Download Free Investigation Of The Effects Of Temperature On Physical And Mechanical Properties Of Monolithic Refractory Made With Pozzolanic Materials Book in PDF and EPUB Free Download. You can read online Investigation Of The Effects Of Temperature On Physical And Mechanical Properties Of Monolithic Refractory Made With Pozzolanic Materials and write the review.

In recent years, scientific studies are carried out to find new refractory material. Having good mechanical properties under very high temperatures, refractories are widely used in industries like iron, steel, glass, cement and pottery. Researches are focused on monolithic refractory making because of their superior properties comparing to conventional firebrick refractories. Providing a mono-block body, having no joints makes the monolithic refractories more durable at elevated temperatures. Easier production and installation are two main points that people are choosing monolithic refractories, thus an economy is made. In this study, for monolithic refractory production, high alumina cement was used as binding material. It is known that the increase in alumina (Al2O3) content increases the high temperature resistance, so that crushed firebrick, having 85% Al2O3 was used as aggregate. Pozzolanic materials, which are silica fume, fly ash, ground granulated firebrick and ground granulated blast furnace slag, were added to improve physical and mechanical properties of mortar. With the addition of steel fibres, change in compressive strength and flexural strength was observed. Superplasticizer was used to understand its behaviour under high temperatures. Portland cement containing mortars were also prepared to make comparison with high alumina cement containing specimens. Specimens were prepared in 5x5x5 cm and 4x4x16 cm prisms. They were cured for one day at curing room, then heated to 105°C and then heated to 1100°C. Weight, size and ultrasound velocity change, compressive strength and flexural strength tests were done to determine physical and mechanical properties of the monolithic refractories, before and after heating. Heated and non-heated specimens were pulverized for microstructural investigation with X-Ray diffraction (XRD) method. Using high alumina cement with 50 6 60 % granulated blast furnace slag or granulated firebrick, by the weight of cement, and crushe.
There is interest in studying the mechanical properties of refractory metals as functions of temperature, taking into account such factors as the admixtures content, structural state, and the deformation rate.
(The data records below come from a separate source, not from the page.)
-- ==== Sys2Proof/Machine/State.lean ====
section
/-! DEFINITION. The state of the block, of host memory and of the host side (10_state.md; INVENTORY.md lists each
field with its rule and reset value), the reasons a step can stop, and the state after reset. -/

namespace Sys2Proof.Machine

/-- The cause codes of 60_exceptions.md R350. The codes 6 to 15 are never written, so they have no constructor. -/
inductive Cause where
  | none | state | range | param | encoding | capacity
  deriving DecidableEq, Repr

/-- The play mode of a voice (10_state.md R47). -/
inductive PlayMode where
  | single | loop
  deriving DecidableEq, Repr

/-- A sound: its frames in order (R35). -/
abbrev Sound := List F32

/-- A voice (R39). -/
structure Voice where
  /-- `SOUND`: the bound slot, `none` for `UNBOUND` (R40). -/
  sound : Option Nat
  freq : F32
  pitch : F32
  vol : F32
  pan : F32
  gl : F32
  gr : F32
  pos : F32
  ipos : I32
  rstart : F32
  rend : F32
  mode : PlayMode
  cur : F32
  prev : F32
  deriving DecidableEq, Repr

/-- The session state `S` with the slot table and the voice table (R30). `NSOUND` is the length of `slots`, `NVOICE`
the length of `voices`. -/
structure Session where
  init : Bool
  sr : I32
  gvol : F32
  active : Nat
  slots : List Sound
  voices : List Voice
  deriving DecidableEq, Repr

/-- The argument registers (R58). -/
structure Args where
  arg0 : Word
  arg1 : Word
  arg2 : Word
  arg3 : Word
  arg4 : Word
  arg5 : Word
  deriving DecidableEq, Repr

/-- The `STATUS` register's fields (R62); its reserved bits have no storage. -/
structure Status where
  busy : Bool
  err : Bool
  errstk : Bool
  ovr : Bool
  init : Bool
  cause : Cause
  deriving DecidableEq, Repr

/-- Host memory as the bytes that differ from what an unlisted address reads as, addresses strictly rising. -/
abbrev Memory := List Host.Cell

/-- What a byte that nothing has written reads as. DESIGN CHOICE, unsafe (log entry 7): the spec gives host memory no
initial contents (70_reset_and_hazards.md R400: it is "given as a byte map"). -/
def Memory.unlisted : Byte := 0#8

/-- Addresses strictly rising and no entry equal to the unlisted byte: the canonical form, as a check. -/
def Memory.wf : Memory → Bool
  | [] => true
  | [(_, b)] => decide (b ≠ Memory.unlisted)
  | (a, b) :: (a', b') :: rest =>
    decide (b ≠ Memory.unlisted) && decide (a < a') && Memory.wf ((a', b') :: rest)

/-- The whole state. -/
structure State where
  /-- The OPEN parameters of 00_scope.md R5; no step changes them. -/
  params : Params
  /-- The block's internal state (10_state.md sections 1 to 3). -/
  session : Session
  /-- `CMD`: the last accepted command word (R57). -/
  cmd : Word
  /-- `ARG0 .. ARG5` (R58). -/
  args : Args
  /-- `RESULT` (R59). -/
  result : Word
  /-- `STATUS` (R62). -/
  status : Status
  /-- The arguments latched when the command in `cmd` was accepted (R57; DESIGN CHOICE, log entry 16). -/
  latched : Args
  /-- How many further host moments the command in progress lasts (70_reset_and_hazards.md R395; log entry 2). -/
  remaining : Nat
  /-- Input: the durations of the commands to come (log entry 2). -/
  delays : List Nat
  /-- Host memory (20_memory.md R80). -/
  mem : Memory
  /-- Input: the host actions to come, in their serialised order (log entry 3). -/
  host : List HostAction
  /-- What the last host read returned, of whatever width (DESIGN CHOICE, log entry 4). -/
  readData : Nat
  /-- Counter for the free values (log entries 5 and 6). -/
  fresh : Nat
  deriving DecidableEq, Repr

/-- Why the run ends as faulted. -/
inductive Fault where
  /-- Raised by a host write to a region in flight (20_memory.md R97 item 5). It is the spec's own fault: safe. -/
  | inFlightWrite
  /-- Raised by a host access to an address past host memory and outside the window (log entry 8): safe. -/
  | outsideHostMemory
  /-- Raised by a host access that starts below the register window and reaches into it (log entry 9): safe. -/
  | straddlesWindow
  deriving DecidableEq, Repr

/-- Why the model gives a step no meaning. -/
inductive Refusal where
  /-- Raised by no arm of exec now: an instruction without a meaning yet: safe. -/
  | notModelled (mnemonic : String)
  /-- Raised by LOAD, UPDATE, and a reset during one of them, whose region overlaps the register window (20_memory.md R82,
  93_implementation_defined.md item 8, treatment "refuse"): safe. -/
  | windowRegion
  /-- Raised by LOAD, UPDATE, and a reset during one of them, whose region is not ordinary memory (20_memory.md R93,
  93_implementation_defined.md item 7, treatment "refuse"): safe. -/
  | deviceRegion
  /-- Raised by a host access to a range that is not ordinary memory (log entry 11): safe. -/
  | deviceAccess
  deriving DecidableEq, Repr

/-- No session: the values of `S`, the slots and the voices after reset and after `FINI` (R64, R66). -/
def Session.empty : Session where
  init := false
  sr := 0#32
  gvol := 0x00000000#32
  active := 0
  slots := []
  voices := []

/-- All argument registers 0 (R64). -/
def Args.zero : Args := ⟨0#32, 0#32, 0#32, 0#32, 0#32, 0#32⟩

/-- `STATUS` = 0x00000000 (R64). -/
def Status.zero : Status := ⟨false, false, false, false, false, .none⟩

/-- The block after a hardware reset (R64, 70_reset_and_hazards.md R380) under given parameters, with nothing in host
memory and no input from outside. DESIGN CHOICE (log entry 15): what R64 does not name is zero or empty. -/
def State.resetWith (p : Params) : State where
  params := p
  session := .empty
  cmd := 0#32
  args := .zero
  result := 0#32
  status := .zero
  latched := .zero
  remaining := 0
  delays := []
  mem := []
  host := []
  readData := 0
  fresh := 0

/-- The machine right after reset, under the parameters of 95_test_vectors.md (log entry 1). -/
def State.reset : State := .resetWith Config.vectorParams

end Sys2Proof.Machine
end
In this report an attempt is made to generalize the available data on the effect of the temperature and the above-listed factors on the mechanical properties of refractory metals of the VA (V, Nb, and Ta) and VIA (Cr, Mo, and W) groups. A large portion of the experimental data used for this purpose was obtained on specially developed equipment permitting research to be carried out on extension in the -196 to 2600C temperature range and the rate of deformation to be varied in a wide range. (Author).
An apparatus is described for preparing 9-in.long Mo crystals by floating-zone electronbombardment melting. An assessment was made of the effects of (a) q ality of starting material, (b) speed of growth, and (c) molten zone size on crystal perfection and purity. Three etchpit techniques for revealing dislocations and sub-boundaries in, Electron bombardment, Microstructure, Solid state physics, Refractory materials, Lattices, Deformation. An apparatus is described for preparing 9-in.long Mo crystals by floating-zone electronbombardment melting. An assessment was made of the effects of (a) q ality of starting material, (b) speed of growth, and (c) molten zone size on crystal perfection and purity. Three etchpit techniques for revealing dislocations and sub-boundaries in Mo; (a) chemical etching in potassium ferricyanide-sodium hydroxide, (b) electro-etching in sodium hydroxide, and (c) electro-etching in oxalic acid, have been investigated. All of the technique appear to give the same sub-boundary configurations, but etching treatments (c) produces more random etch-pits than the treatments (a) and (b). Comparative creep tests were made at 1000 C on asgrown and polygonized beam-melted Mo crystals. (Author).